I feel that I've got to work through the medical system because that's where I am. This spring I spoke in Montreal and Toronto on the place of prayer in medicine, and there were many young doctors and nurses at these conferences. But I don't know if the medical kingdom is ever going to be able to be modified or not. There are going to be certain good things happening within it, but the structure is set up in a strictly psychosomatic direction.

If we leave Jesus out and leave out putting a chapel in the hospital where sick people can go, and have only one chaplain to care for six hundred beds, the patient is getting no spiritual help at all. And nurses are even admonished not to proselytize by talking about God.

In the sixties, you ran an experimental Christian hospital in Medford, Oregon, for two years. How would you describe the healing atmosphere that patients need?

It would be a place of beauty, quiet, peace, beautiful music, lovely art, and a loving, caring, praying staff, from the orderly to the medical staff, on all levels. A place with a chapel in the center of its structure and a place where worship and prayer on the part of the patient and staff were encouraged. The hospital in Oregon was such a place, but there was opposition from every possible avenue, all based on denominational misunderstandings, and there was tremendous opposition from the medical power structure. But things are more open in this direction today than they were thirty years ago when we tried this.
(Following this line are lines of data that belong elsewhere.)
-- ==== Sys2Proof/Machine/RegNames.lean ====
section
/-!
DEFINITION. The address of every register and the place of every field, from the register tables of
spec/ (the line "NAME — Title (block, offset)" and the Bits column of each chapter). A register of
a block with several instances takes the instance number first. The charger registers serve the 24
channel chargers (k = 0 to 23, CG) and the PACK charger (k = 24, PK at HSE 0x300, R333).
-/

namespace Sys2Proof.Machine

/-- Base of the charger registers: CG of channel k for k < 24, PK for k = 24 (R172, R348). -/
def cgBase (k : Nat) : Nat := if k < 24 then 0x200300 + 0x1000 * k else 0x30300
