-- ==== Sys2Proof/Machine/State.lean ====
section
/-!
DEFINITION. The state of the part: plain data. Registers live in `regs` (one home for every register
field, read through the register table), the bytes of queue memory in `mem`, and what the spec's rules
keep beside the registers in the typed parts below. Names and rules of every field: INVENTORY.md.
-/

namespace Sys2Proof.Machine

/-- Faults of a step. The part has no condition that stops it: no command raises this one; it keeps the
type inhabited (safe: nothing is shut out). -/
inductive Fault where
  /-- Raised by no command. Safe. -/
  | none
deriving DecidableEq, Repr

/-- Refusals of a step. -/
inductive Refusal where
  /-- The command has no meaning yet: raised by the arms of exec that say so, nowhere else. Safe. -/
  | notModelled (mnemonic : String)
deriving DecidableEq, Repr

/-! ### Events of the timebase -/

/-- Where an event record is (R56, R57, R61, R62, R65). `reporting`: its last fire's report is under way. -/
inductive Place where
  | bucket (b : Nat)
  | far
  | overflow
  | armed
  | reporting
deriving DecidableEq, Repr

/-- One record of the event pool (Table 02-5). `eff` is the effective direction once taken (R42): true up.
`early`: armed before its rule held (R44). `held`: reached or armed while dispatch was frozen (R49). `jump`: passed by a jump (1) or by a silent
correction (2) while in the calendar (R50). `fires`: fires so far.
`placer`: the UCS requester that placed it, for FIRE notices (R304). -/
structure Record where
  idx    : Nat
  cmp    : Word
  aux    : Word := 0
  dir    : Nat := 0
  ext    : Bool := false
  rep    : Bool := false
  notify : Bool := false
  owner  : Nat := 0
  tkind  : Nat := 0
  mask   : Nat := 0
  acode  : Nat := 0
  arg0   : Nat := 0
  arg1   : Word := 0
  arg2   : Word := 0
  place  : Place
  eff    : Option Bool := none
  early  : Bool := true
  seq    : Nat := 0
  fires  : Nat := 0
  jump   : Nat := 0
  held   : Bool := false
  placer : Option Requester := none
deriving DecidableEq, Repr

/-- A fire report on its way to the hub (R56): the extended count and the device time of the fire (R40), and OK, or
BAD_ARG where an operand failed its check on a target (R248). -/
structure FireRep where
  idx    : Nat
  owner  : Nat
  notify : Bool
  late   : Bool
  last   : Bool
  placer : Option Requester
  ext    : Nat := 0
  dtime  : Nat := 0
  status : Nat := 0
deriving DecidableEq, Repr

/-- A general timer beyond GT_STAT (R69): its compare's effective direction, and armed before reached; the device
time that its latest capture carries beside the extended count (R40). -/
structure GtState where
  up    : Bool := true
  early : Bool := true
  dtime : Nat := 0
deriving DecidableEq, Repr

/-- Buckets that the walker still has to visit: `n` of them from bucket `first` on, downward or upward (R50, R58). -/
structure Span where
  first : Nat
  n     : Nat
  down  : Bool
deriving DecidableEq, Repr

/-- The timebase beyond its registers (R34 to R36, R49, R58). `overrate`: sources 1 and 2 within an over-rate
episode; `invalid`: sources 1, 2 and 5 whose differential inputs are not valid; `held`: the TBC holds because
its source lost qualification; `reacq`: the count is to be aligned at the next mains crossing; `chainAcq`: the
count is to be aligned to the chain master; `slew`, `slewN`: the counts that a mains re-acquisition still slews by,
and the steps since its last one. `walkDown`: the walker's direction of travel; `walkK`: the horizon it uses;
`lead`: the buckets by which its front lies ahead of the present bucket, negative behind; `spans`: buckets that it
visits beside; `armSeq`: records promoted so far; `ticks`: pulses on TICK_OUT (R542). -/
structure TbState where
  overrate : List Nat := []
  invalid  : List Nat := []
  held     : Bool := false
  reacq    : Bool := false
  chainAcq : Bool := false
  slew     : Int := 0
  slewN    : Nat := 0
  walkDown : Bool := false
  walkK    : Nat := 64
  lead     : Int := 0
  spans    : List Span := []
  armSeq   : Nat := 0
  ticks    : Nat := 0
deriving DecidableEq, Repr

/-! ### Channels -/

/-- The history of a voltage compensator (R114): e[n−1], e[n−2], y[n−1], y[n−2]. -/
structure Comp where
  e1 : Int := 0
  e2 : Int := 0
  y1 : Int := 0
  y2 : Int := 0
deriving DecidableEq, Repr

/-- A profile header as the engine read it (R121). -/
structure ProfHdr where
  addr   : Nat
  qty    : Nat
  endPol : Nat
  down   : Bool
  n      : Nat
  start  : Word
deriving DecidableEq, Repr

/-- The law state of one control engine (R126); a channel holds it twice. `main`, `hiC`, `loC`, `batC`: the instances of the
voltage compensator (R105, R154); `integ`, `uk`, `ons`: per leg the integrator, the last loop output and the
on-time; `r` and `tgt`: the ramped reference and its target; `one`: the slew of a CHRAMP by set-point (R241);
`loaded` and `coefs`: the profile in force and, under CUSTOM, b0, b1, b2, a1, a2, kpi, kii, shift (R114);
`bump`: the coefficients changed and the next output equals the last (R115); `profIdx`: the segment that the profile is
in; `profHold`: a profile ended at a bad segment (R118). -/
structure Engine where
  main     : Comp := {}
  hiC      : Comp := {}
  loC      : Comp := {}
  batC     : Comp := {}
  integ    : List Int := [0, 0, 0, 0]
  uk       : List Int := [0, 0, 0, 0]
  ons      : List Nat := [0, 0, 0, 0]
  r        : Int := 0
  tgt      : Int := 0
  one      : List (Option Int) := [none, none, none, none]
  loaded   : Nat := 1
  coefs    : List Int := []
  apply    : Bool := false
  bump     : Bool := false
  prof     : Option ProfHdr := none
  profIdx  : Nat := 0
  profHold : Option Int := none
  profLap  : Option Nat := none
  restart  : Bool := false
  satCnt   : Nat := 0
  satClr   : Nat := 0
  satFired : Bool := false
  cest     : Option (Int × Int) := none
deriving DecidableEq, Repr

/-- A state write of the battery model latched while it runs (R145). -/
inductive BmWrite where
  | field (f : BmField) (v : Int)
  | soc (v : Nat)
  | relax
  | hyst
deriving DecidableEq, Repr

/-- The battery model beyond its registers (R131, R135, R139): residues, the Rp of the last lookup, the
last two terminal voltages, the last good header (CAP, CP1, CP2, HMAX, HQ, T_0 to T_7), the pending
writes, and the current sum of the samples since the last update. -/
structure Model where
  res    : Int := 0
  rem1   : Int := 0
  rem2   : Int := 0
  rp1    : Int := 0
  rp2    : Int := 0
  vPrev  : Int := 0
  vCur   : Int := 0
  fresh  : Bool := true
  hdr    : List Int := []
  writes : List BmWrite := []
  recent : List Int := [0, 0, 0, 0]
  sub    : Nat := 0
deriving DecidableEq, Repr

/-- A charger beyond its registers (R153 to R163): hold counters by condition, the timers in ms, the NiMH
peak and how many means lie below it, the temperatures of the last 60 s, the means of QUALIFY, the last valid
temperature of the cycle, writes of CG_CTRL since the last tick, a lost path (R150), a throttle pause, whether the
present tick took its transition (R157), the zone parameters as the last tick took them (R169: COOL_PCT, WARM_PCT, WARM_DV,
TCOMP, THERM_EN), and the ramped current and voltage (R155). -/
structure Charger where
  running  : Bool := false
  holds    : List Nat := [0, 0, 0, 0, 0, 0, 0, 0]
  phaseMs  : Nat := 0
  totalMs  : Nat := 0
  restMs   : Nat := 0
  holdoff  : Nat := 0
  peak     : Option Int := none
  below    : Nat := 0
  temps    : List Int := []
  vHist    : List Int := []
  lastT    : Option Int := none
  clear    : Bool := false
  restart  : Bool := false
  throttle : Bool := false
  lost     : Bool := false
  moved    : Bool := false
  zpar     : List Int := [0, 0, 0, 0, 0]
  r        : Int := 0
  vref     : Int := 0
deriving DecidableEq, Repr

/-- A statistics window in progress (R192, R193). -/
structure Window where
  opened : Bool := false
  len    : Nat := 0
  n      : Nat := 0
  sv     : Int := 0
  si     : Int := 0
  sv2    : Nat := 0
  si2    : Nat := 0
  sp     : Int := 0
  vmin   : Int := 0
  vmax   : Int := 0
  imin   : Int := 0
  imax   : Int := 0
  d0     : Nat := 0
  x0     : Nat := 0
  d1     : Nat := 0
  x1     : Nat := 0
  flags  : Nat := 0
  step   : Nat := 0xFFFFFFFF
  late   : Bool := false
deriving DecidableEq, Repr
I read a poem once which states that healing is a musical phenomenon. Patients simply have to get their hearts in tune and then harmonize—and symphonize—with the Lord, with the Holy Spirit, letting all the anxieties, fears, and negativism evaporate.

When you talk about a healing Church in your book, what are you referring to?

Actually, I think the Church as I define it would be the living, vital body of Christ manifested in human beings across the world, no matter what their denomination. They're one in Him.

Those people who are involved in Christian healing, they're in the "Camps Farthest Out" groups, they're in the Christian-Ashram movement, they're in the Order of St. Luke, a mainly Episcopal healing order of ministers, doctors, nurses, and lay people. These are the areas that I've worked in myself. But all these groups are intermeshing now. They're interdenominational; they're Protestants and Catholics and even Jews, Messianic Jews.

In our Christian Medical Foundation doctor groups, we started out with half a dozen doctors in 1960, and now we have close to five thousand. But there are others, a group out in Tulsa, Oklahoma, called In His Image, for example, training general medical practitioners in the Christian sense. More of us are going on missionary endeavors and so forth. I see it more or less as a grass-roots thing. I don't know how it's all going to amalgamate, but it will. It will.

Do you ever see humanity reaching the point where prayer alone would be the way to healing, without the blending that you're working with right now of the medical and prayer?

That would be the ultimate. That's the way it should be. And that's the way it was intended. The kingdom of God. "Seek ye first the kingdom of God, and his righteousness; and all these things shall be added unto you"—the healing, the blessing, everything else (Matt. 6:33). We have to seek His kingdom. And when we do, we go back into the garden of Eden where God is preeminent and we're His creatures and He takes care of us. As He does anyhow. But I mean, the time will come, I think, when all of these destructive factors will be eliminated. I don't know how that will happen, but it will.